= Instructions to follow =
Only a slice of the listing below is wanted. Retype the lines from the one containing "its parts -/" through the one containing "[.prot, .phase, .status, .output]", exactly, both ends included.
== Segment start ==
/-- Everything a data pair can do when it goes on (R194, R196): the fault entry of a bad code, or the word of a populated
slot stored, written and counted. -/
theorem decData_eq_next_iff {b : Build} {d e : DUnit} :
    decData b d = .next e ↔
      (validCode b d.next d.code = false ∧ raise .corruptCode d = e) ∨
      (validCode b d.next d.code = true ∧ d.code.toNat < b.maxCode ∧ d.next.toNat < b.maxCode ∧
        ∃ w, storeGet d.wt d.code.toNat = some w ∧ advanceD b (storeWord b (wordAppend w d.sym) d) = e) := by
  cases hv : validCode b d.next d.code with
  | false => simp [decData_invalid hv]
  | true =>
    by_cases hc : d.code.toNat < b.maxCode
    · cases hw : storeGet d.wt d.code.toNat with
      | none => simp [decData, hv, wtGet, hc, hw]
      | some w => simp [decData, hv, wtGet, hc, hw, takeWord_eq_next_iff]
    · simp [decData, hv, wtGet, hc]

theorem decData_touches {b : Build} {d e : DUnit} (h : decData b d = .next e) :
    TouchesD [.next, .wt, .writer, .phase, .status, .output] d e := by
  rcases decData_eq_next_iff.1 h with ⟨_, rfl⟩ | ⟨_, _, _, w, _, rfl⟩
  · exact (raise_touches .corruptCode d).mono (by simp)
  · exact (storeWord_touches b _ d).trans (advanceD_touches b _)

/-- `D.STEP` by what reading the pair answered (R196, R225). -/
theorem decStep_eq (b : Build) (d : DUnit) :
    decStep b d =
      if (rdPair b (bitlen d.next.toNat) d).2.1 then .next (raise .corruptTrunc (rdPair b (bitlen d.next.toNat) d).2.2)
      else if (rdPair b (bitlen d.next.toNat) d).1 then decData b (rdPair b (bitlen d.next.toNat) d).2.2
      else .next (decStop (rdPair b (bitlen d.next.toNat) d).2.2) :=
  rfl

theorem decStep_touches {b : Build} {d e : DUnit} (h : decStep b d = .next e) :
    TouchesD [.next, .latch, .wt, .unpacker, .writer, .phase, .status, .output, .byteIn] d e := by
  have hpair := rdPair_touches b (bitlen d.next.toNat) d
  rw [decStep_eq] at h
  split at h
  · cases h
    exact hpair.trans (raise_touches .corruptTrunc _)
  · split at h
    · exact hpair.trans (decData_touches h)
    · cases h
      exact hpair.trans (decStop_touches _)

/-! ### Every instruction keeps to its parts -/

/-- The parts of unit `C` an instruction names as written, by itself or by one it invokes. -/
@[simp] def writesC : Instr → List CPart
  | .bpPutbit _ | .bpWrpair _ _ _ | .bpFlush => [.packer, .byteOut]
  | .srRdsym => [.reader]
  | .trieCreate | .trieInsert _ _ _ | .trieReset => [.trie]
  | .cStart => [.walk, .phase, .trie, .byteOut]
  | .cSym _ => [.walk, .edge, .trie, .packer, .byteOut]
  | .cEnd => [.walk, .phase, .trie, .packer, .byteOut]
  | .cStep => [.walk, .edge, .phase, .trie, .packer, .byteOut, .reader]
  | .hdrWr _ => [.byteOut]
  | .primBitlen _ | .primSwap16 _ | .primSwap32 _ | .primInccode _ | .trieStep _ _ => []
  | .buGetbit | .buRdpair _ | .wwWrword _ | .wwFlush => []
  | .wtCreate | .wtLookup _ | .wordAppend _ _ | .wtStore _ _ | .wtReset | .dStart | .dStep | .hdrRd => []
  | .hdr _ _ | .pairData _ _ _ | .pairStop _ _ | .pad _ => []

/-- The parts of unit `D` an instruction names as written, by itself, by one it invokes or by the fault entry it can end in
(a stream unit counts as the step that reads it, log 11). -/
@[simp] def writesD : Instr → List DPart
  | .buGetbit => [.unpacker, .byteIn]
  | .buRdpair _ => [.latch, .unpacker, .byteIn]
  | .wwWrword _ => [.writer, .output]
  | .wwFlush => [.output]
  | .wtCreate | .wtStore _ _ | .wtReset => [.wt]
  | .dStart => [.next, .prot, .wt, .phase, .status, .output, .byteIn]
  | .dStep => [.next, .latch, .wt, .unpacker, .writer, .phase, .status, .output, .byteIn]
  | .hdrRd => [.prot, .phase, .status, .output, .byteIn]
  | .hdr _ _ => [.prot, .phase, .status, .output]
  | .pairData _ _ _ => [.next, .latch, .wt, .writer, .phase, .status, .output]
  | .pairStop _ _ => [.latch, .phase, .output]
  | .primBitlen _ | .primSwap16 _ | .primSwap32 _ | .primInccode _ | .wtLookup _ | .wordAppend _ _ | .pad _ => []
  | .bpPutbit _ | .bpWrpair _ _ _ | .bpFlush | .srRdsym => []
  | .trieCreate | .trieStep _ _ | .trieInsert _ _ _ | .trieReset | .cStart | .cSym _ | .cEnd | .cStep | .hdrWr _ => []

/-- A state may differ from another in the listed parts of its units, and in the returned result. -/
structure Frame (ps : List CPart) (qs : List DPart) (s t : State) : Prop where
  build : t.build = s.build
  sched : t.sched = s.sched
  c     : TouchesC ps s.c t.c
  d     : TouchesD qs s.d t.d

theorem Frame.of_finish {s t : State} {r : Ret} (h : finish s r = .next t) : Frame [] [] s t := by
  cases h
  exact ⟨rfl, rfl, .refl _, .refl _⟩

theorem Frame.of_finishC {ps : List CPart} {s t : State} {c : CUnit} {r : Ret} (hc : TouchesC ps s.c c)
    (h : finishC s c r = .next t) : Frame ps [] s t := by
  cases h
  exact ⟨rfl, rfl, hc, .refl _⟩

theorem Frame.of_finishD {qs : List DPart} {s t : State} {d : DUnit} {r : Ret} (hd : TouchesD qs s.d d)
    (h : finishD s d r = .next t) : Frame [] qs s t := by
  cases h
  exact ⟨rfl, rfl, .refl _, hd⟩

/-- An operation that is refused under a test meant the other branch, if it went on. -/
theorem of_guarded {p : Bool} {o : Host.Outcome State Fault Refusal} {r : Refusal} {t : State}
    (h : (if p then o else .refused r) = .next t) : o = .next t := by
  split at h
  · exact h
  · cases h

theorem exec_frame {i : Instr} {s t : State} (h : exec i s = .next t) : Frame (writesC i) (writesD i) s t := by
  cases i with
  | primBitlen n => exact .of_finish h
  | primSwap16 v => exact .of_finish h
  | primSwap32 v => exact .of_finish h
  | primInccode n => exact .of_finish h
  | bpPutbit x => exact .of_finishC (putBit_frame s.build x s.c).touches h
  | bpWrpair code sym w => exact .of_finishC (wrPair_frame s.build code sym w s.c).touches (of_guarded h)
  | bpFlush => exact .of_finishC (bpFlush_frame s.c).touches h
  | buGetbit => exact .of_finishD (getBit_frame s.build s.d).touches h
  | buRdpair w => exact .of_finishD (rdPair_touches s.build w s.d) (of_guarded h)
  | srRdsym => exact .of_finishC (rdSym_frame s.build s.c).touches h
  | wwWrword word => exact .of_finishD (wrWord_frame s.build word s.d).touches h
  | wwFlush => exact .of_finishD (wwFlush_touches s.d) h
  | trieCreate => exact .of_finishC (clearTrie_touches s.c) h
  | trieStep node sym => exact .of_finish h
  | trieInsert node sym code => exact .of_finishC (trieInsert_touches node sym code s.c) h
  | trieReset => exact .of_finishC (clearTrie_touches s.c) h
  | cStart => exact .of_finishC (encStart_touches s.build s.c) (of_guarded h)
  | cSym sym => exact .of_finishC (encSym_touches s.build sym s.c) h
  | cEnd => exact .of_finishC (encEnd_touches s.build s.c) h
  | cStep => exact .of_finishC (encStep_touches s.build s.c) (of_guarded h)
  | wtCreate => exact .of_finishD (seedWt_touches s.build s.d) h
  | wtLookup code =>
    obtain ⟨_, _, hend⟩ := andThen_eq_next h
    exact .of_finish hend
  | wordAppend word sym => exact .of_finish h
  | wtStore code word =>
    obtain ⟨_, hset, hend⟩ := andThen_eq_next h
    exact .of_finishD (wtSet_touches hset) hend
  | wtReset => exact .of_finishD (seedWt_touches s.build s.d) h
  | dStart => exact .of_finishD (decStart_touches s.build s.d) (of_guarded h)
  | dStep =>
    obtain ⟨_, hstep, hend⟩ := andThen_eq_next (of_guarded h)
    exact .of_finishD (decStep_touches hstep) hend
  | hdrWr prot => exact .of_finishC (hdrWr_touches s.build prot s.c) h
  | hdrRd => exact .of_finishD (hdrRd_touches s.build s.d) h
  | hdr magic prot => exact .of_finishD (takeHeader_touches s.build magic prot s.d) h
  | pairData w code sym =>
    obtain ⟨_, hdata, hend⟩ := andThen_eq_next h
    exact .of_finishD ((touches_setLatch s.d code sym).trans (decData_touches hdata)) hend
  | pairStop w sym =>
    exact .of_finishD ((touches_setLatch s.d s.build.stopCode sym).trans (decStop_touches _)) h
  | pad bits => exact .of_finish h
== Segment end ==
= Result =
/-! ### Every instruction keeps to its parts -/

/-- The parts of unit `C` an instruction names as written, by itself or by one it invokes. -/
@[simp] def writesC : Instr → List CPart
  | .bpPutbit _ | .bpWrpair _ _ _ | .bpFlush => [.packer, .byteOut]
  | .srRdsym => [.reader]
  | .trieCreate | .trieInsert _ _ _ | .trieReset => [.trie]
  | .cStart => [.walk, .phase, .trie, .byteOut]
  | .cSym _ => [.walk, .edge, .trie, .packer, .byteOut]
  | .cEnd => [.walk, .phase, .trie, .packer, .byteOut]
  | .cStep => [.walk, .edge, .phase, .trie, .packer, .byteOut, .reader]
  | .hdrWr _ => [.byteOut]
  | .primBitlen _ | .primSwap16 _ | .primSwap32 _ | .primInccode _ | .trieStep _ _ => []
  | .buGetbit | .buRdpair _ | .wwWrword _ | .wwFlush => []
  | .wtCreate | .wtLookup _ | .wordAppend _ _ | .wtStore _ _ | .wtReset | .dStart | .dStep | .hdrRd => []
  | .hdr _ _ | .pairData _ _ _ | .pairStop _ _ | .pad _ => []

/-- The parts of unit `D` an instruction names as written, by itself, by one it invokes or by the fault entry it can end in
(a stream unit counts as the step that reads it, log 11). -/
@[simp] def writesD : Instr → List DPart
  | .buGetbit => [.unpacker, .byteIn]
  | .buRdpair _ => [.latch, .unpacker, .byteIn]
  | .wwWrword _ => [.writer, .output]
  | .wwFlush => [.output]
  | .wtCreate | .wtStore _ _ | .wtReset => [.wt]
  | .dStart => [.next, .prot, .wt, .phase, .status, .output, .byteIn]
  | .dStep => [.next, .latch, .wt, .unpacker, .writer, .phase, .status, .output, .byteIn]
  | .hdrRd => [.prot, .phase, .status, .output, .byteIn]
  | .hdr _ _ => [.prot, .phase, .status, .output]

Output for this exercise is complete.